### EXERCISE INSTRUCTIONS
Among the records below, find the lines that contain "those" and copy each of them.

### PROVIDED DATA
/-- The streams that a halting strand leaves (R233): those with FREE = 0 drain. -/
def Core.drainStreams (c : Core) (sid gang : Nat) : Core :=
  { c with streams := c.streams.mapVals fun _ st => if st.state = 2 ∧ st.issuer = sid ∧ st.gang = some gang ∧ !st.desc.free then { st with draining := true } else st }

/-- The barrier of a gang releases when every live strand has arrived (R258); a halted strand counts as arrived (R89). -/
def State.settleBarrier (s : State) (gid : Nat) : State :=
  match s.gangs.get? gid with
  | none => s
  | some g =>
    let live := s.strands.filter fun kv => kv.2.gang == gid && kv.2.run != .halted
    if !(s.strands.any fun kv => kv.2.gang == gid && kv.2.barWait) ∨ !(live.all fun kv => g.arrived.contains kv.2.cid) then s
    else
      let s' := s.updGang gid fun g => { g with arrived := [] }
      { s' with strands := s'.strands.mapVals fun _ t => if t.gang = gid then { t with barWait := false } else t }

/-- The last live strand of a gang halts (R329): its completion scope is the entry as it stands now, or scope 15 where that is invalid. -/
def State.latchDone (s : State) (gid : Nat) : State :=
  match s.gangs.get? gid with
  | none => s
  | some g =>
    if g.doneSnap.isSome ∨ s.strands.any fun kv => kv.2.gang == gid && kv.2.run != .halted then s
    else
      let e := s.sedgeMaster g.core g.ctx g.doneScope
      s.updGang gid fun g => { g with doneSnap := some (if e.valid then e else .all) }

/-- The exit takes effect after the other effects of commit (R86 to R89). A block fetched ahead that it does not name is discarded (R66). -/
def State.takeExit (s : State) (sid : Nat) (e : Exit) : State :=
  let s := s.updStrand sid fun t => { t with pc := e.target, redo := false, fetched := t.fetched.filter (·.base == e.target) }
  match e.kind with
  | 1 => s.updStrand sid fun t => { t.setReg 1 e.link with pend := t.pend.erase 1 }
  | 2 =>
    match s.strand? sid with
    | none => s
    | some t =>
      ((((s.updStrand sid fun t => { t.release with run := .halted, barWait := false, fetched := none }).updCore (coreOf sid)
        (·.drainStreams sid t.gang)).settleReclaim t.gang).settleBarrier t.gang).latchDone t.gang
  | 3 => s.updCore (coreOf sid) fun c => { c with issueRr := ctxnOf sid }
  | 4 => s.takeTrap sid { key := s.now, cls := 0, kind := kSys, sub := 0, index := e.idx, vaddr := 0, info := e.link.toNat, info2 := 0 } e.target false
  | 5 => s.takeTrap sid { key := s.now, cls := 0, kind := kBrk, sub := 0, index := e.idx, vaddr := 0, info := 0, info2 := 0 } e.target false
  | _ => s

/-- Whether a block leaves the reads of later blocks in no order behind its own commit (R79, R229, R256, R258, R265, R274): it holds no acquire fence, no
`bar`, no `vwait` and no `cps.wait`. -/
def Window.unordered (w : Window) : Bool :=
  w.posts.all (fun kv => match kv.2 with | .fence _ k _ => !acquires k | .bar => false | .vwait _ _ => false | _ => true) &&
  w.blk.views.all fun kv => match kv.2 with | .cp 4 _ => false | _ => true

/-- What a block that commits leaves its successor of the lines read ahead, those that it has not read anew among them: none where it orders reads. -/
def Window.passAhead (w : Window) (f : Fetched) : Fetched :=
  { f with ahead := if w.unordered then f.ahead.foldl (fun (m : NMap L1Line) kv => m.put kv.1 kv.2) w.blk.ahead else [] }

/-- COMMIT (R73): the values, the posts in ascending index, the changes of the Sedge table, the flags, the vector release, the links, and last the exit. -/
def State.commitBlock (s : State) (sid : Nat) (t : Strand) (w : Window) (e : Exit) : State :=
  let w := s.dropLost sid t w
  let s := s.commitValues sid t w
  let s := (w.posts.foldl (fun (s : State) kv => s.applyPost sid t w kv.2) s).commitScopes sid t w
  let s := s.updStrand sid (·.mergeEvents w.events)
  let s := s.commitWait sid w
  let s := if w.posted (fun p => match p with | .vrel => true | _ => false) then (s.updStrand sid (·.release)).settleReclaim t.gang else s
  let s := s.updCore (coreOf sid) fun c => { c with links := c.links.map fun k => if k.sid = sid ∧ w.links.contains k.line then { k with usable := true } else k }
  let s := s.updCtx t.ctx (·.release sid)
  let s := s.updStrand sid fun t => { t with win := none, again := false, fetched := t.fetched.map w.passAhead }
  s.takeExit sid e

### RESPONSE TO THIS EXERCISE
/-- The streams that a halting strand leaves (R233): those with FREE = 0 drain. -/
/-- What a block that commits leaves its successor of the lines read ahead, those that it has not read anew among them: none where it orders reads. -/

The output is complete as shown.